When the brightest stars in the pop firmament – Taylor, Adele, Beyonce – release new albums, the announcement alone often ensures hysteria and hyperbole, expensive videos and soul-baring interviews.

And so we come to Jennifer Lopez's new album This is Me . . . Now, its title updating her 2002 album This Is Me . . . Then.

J-Lo – we'll default to the shorthand – is (back) in love with actor/director and writer Ben Affleck, that famous Bennifer coupling which fell apart almost two decades ago.

The album and this information arrive as a triple salvo of breathtaking solipsism.

She announces their reunion with not just a 44 minute album (53 minutes in the Deluxe edition) but also a 65 minute film This Is Me . . . Now: A Love Story, described as “a narrative-driven cinematic odyssey, steeped in mythological storytelling and personal healing”.

jennifer_lopez_5_112723_47a67ca2987f49d8b9a575fbffab65a1In other words, a CGI-enhanced autobiographical-cum-fictional blockbuster about star-crossed lovers from what the publicity calls her heart, her soul and here dreams.

It's a patchwork of steampunk, dance sequences (a nod to Fritz Lang's Metropolis choreographed by award-winning expat Aucklander Parris Goebel), melodrama, myth, references to the films Singing in the Rain and The Way We Were, self-aware humour and shameless self-indulgence.

It features – as astrological gods or something – talk show host Trevor Noah, astrophysicist Neil deGrasse Tyson (enjoying the irony), Broadway star Jenifer Lewis, spiritual advisor and yoga teacher Sadhguru, actress Sofia Vergara and others.

Jane Fonda gets the best lines, among them, “I don't get it”.

It's hard hold onto anything in this totally bonkers but sometimes funny mishmash where J-Lo – whose acting lurches between misty-eyed rom-com and The Bachelor – is variously seen as victim, revolutionary, vulnerable, heroine, misunderstood, lover, cougar, wounded, bride, clothes horse . . .

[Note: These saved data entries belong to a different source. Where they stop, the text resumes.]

/-- An `EMIT` whose train completes with the bus `c` latches, shows and blanks from there. -/
theorem exec_emit_complete {plane : BitVec 8} {row : BitVec 16} (ha : s.agent = .sequencer)
    (hf : s.fsm = .selectPlane) (hb : s.trainBusy = false) (hrow : row.toNat < s.cfg.rowAddresses)
    (hplane : plane.toNat < s.cfg.colorDepth.toNat) {c : Bus}
    (hc : (s.bus.blankThenAddress s.cfg.addressLines row).pulseTrain s.trainTiming s.rowbuf.word s.env.stallOf
      s.cfg.rowPixels.toNat = .complete c) : exec (.emit plane row) s = .next { s with
        bus := (c.latchAndShow s.cfg.latchDelayTu s.cfg.latchPulseTu).onTimeThenBlank s.cfg.onTimeTu
        lastResult := .complete
        reply := .cycleResult .complete } :=
  (exec_emit s ha hf hb hrow hplane).trans (congrArg _ (State.pulseTrain_complete
    { s with bus := s.bus.blankThenAddress s.cfg.addressLines row } _ _ _ c hb hc))

theorem exec_onCycleComplete {result : BitVec 8} {r : CycleResult} (ha : s.agent = .adapter)
    (hr : resultOperand result = some r) : exec (.onCycleComplete result) s =
      .next (s.cycleComplete r).quiet :=
  (State.gate_open s _ _ _ (by simp [ha]) (mem_anyMode _)).trans (by rw [hr])

/-- `SHIFT_DONE` in its place is the train of `W` pixels, however it ends (41_scheduler.md R130). -/
theorem exec_shiftDone_train (ha : s.agent = .scheduler) (hm : s.mode = .running) (hf : s.fsm = .shifting) :
    exec .shiftDone s = .next (s.pulseTrain s.cfg.rowPixels.toNat
      (fun t => State.quiet { t with fsm := .latching }) (fun t => t.quiet)) :=
  State.stepGate_open s .shifting _ ha hm hf

end

/-- Settles O44: 1 and 3 are the results of R152, and any other operand is reserved
(`refusedOperationsChangeNothing`). -/
theorem onCycleCompleteRecordsTheResult : Obligations.OnCycleCompleteRecordsTheResult := by
  intro result s ha
  refine ⟨?_, ?_, fun h1 h3 => refusedOperationsChangeNothing _ s (.inr (.inr ?_))⟩
  · rintro rfl; exact exec_onCycleComplete s ha (r := .complete) rfl
  · rintro rfl; exact exec_onCycleComplete s ha (r := .aborted) rfl
  · rw [← BitVec.toNat_inj.ne] at h1 h3
    simpa [Instr.wellFormed] using ⟨h1, h3⟩

/-- Settles O42: a train within the slack completes, with the events of `State.train_eq`. -/
theorem pulseTrainClocksExactlyItsPixels : Obligations.PulseTrainClocksExactlyItsPixels := by
  intro count s ha hb hs
  obtain ⟨c, hc, hdone⟩ := s.pulseTrain_within count.toNat (fun t => t.quiet) (fun t => t.quiet) hb hs
  exact ⟨_, (exec_startPulseTrain s count ha).trans (congrArg _ hdone), rfl, s.train_eq hc,
    Bus.pulseTrain_risingClocks hc⟩

/-- Settles O40: the cycle of `Bus.cycle_eq`, whose train is that of the programmed divider. -/
theorem emitRunsOneWholeCycle : Obligations.EmitRunsOneWholeCycle := by
  intro plane row s ha hf hb hrow hplane hs complete rise fall off
  obtain ⟨c, hc⟩ := (s.bus.blankThenAddress s.cfg.addressLines row).pulseTrain_completes s.trainTiming
    s.rowbuf.word s.env.stallOf s.cfg.rowPixels.toNat hs
  have hnow : c.now = complete := by rw [s.train_eq hc, Bus.blankThenAddress_now]
  have hcycle := Bus.cycle_eq hc s.cfg.latchDelayTu s.cfg.latchPulseTu s.cfg.onTimeTu
  have haddr := congrArg Bus.addr hcycle
  rw [hnow, ← haddr] at hcycle
  exact ⟨_, exec_emit_complete s ha hf hb hrow hplane hc, rfl, hcycle,
    fun i => haddr ▸ s.bus.blankThenAddress_bit .., fun hp hclk => Bus.cycle_risingClocks hc hp hclk _ _ _⟩

/-- Settles O41: fatal entry keeps a recorded error, and `Bus.safeLevels_eq` gives the lines. -/
theorem overlapIsATimingViolation : Obligations.OverlapIsATimingViolation := by
  intro s safe
  have hfatal : s.fatalEntry .timingViolation overlapInfo = _ := s.fatalEntry_timing overlapInfo
  have hsafe : s.bus.safeLevels = safe := s.bus.safeLevels_eq
  rw [hsafe] at hfatal
  refine ⟨fun plane row ha h => ⟨_, exec_emit_overlap s plane row ha h, ?_⟩, fun count ha hb =>
    ⟨_, (exec_startPulseTrain s count ha).trans (congrArg _ (s.pulseTrain_overlap _ _ _ hb)), ?_⟩⟩
  all_goals
    rw [hfatal]
    exact ⟨rfl, fun he => ⟨if_pos he, if_pos he⟩, fun he => ⟨if_neg he, if_neg he⟩⟩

It's a lot of costume changes, hammy emoting, baroque sets, laughter, tears and truths shared. She believes no one really gets her: “I don't even get me”.

beniferBack to you, Jane?

But there's more from, and about, J-Lo: a 90 minute doco about “facing the truth of who you really are” but more specifically the making of the A Love Story film-cum-video and private letters between Affleck and Lopez. It is The Greatest Love Story Never Told.

Now being told.

And in graphically intimate physiological detail in the song of that name.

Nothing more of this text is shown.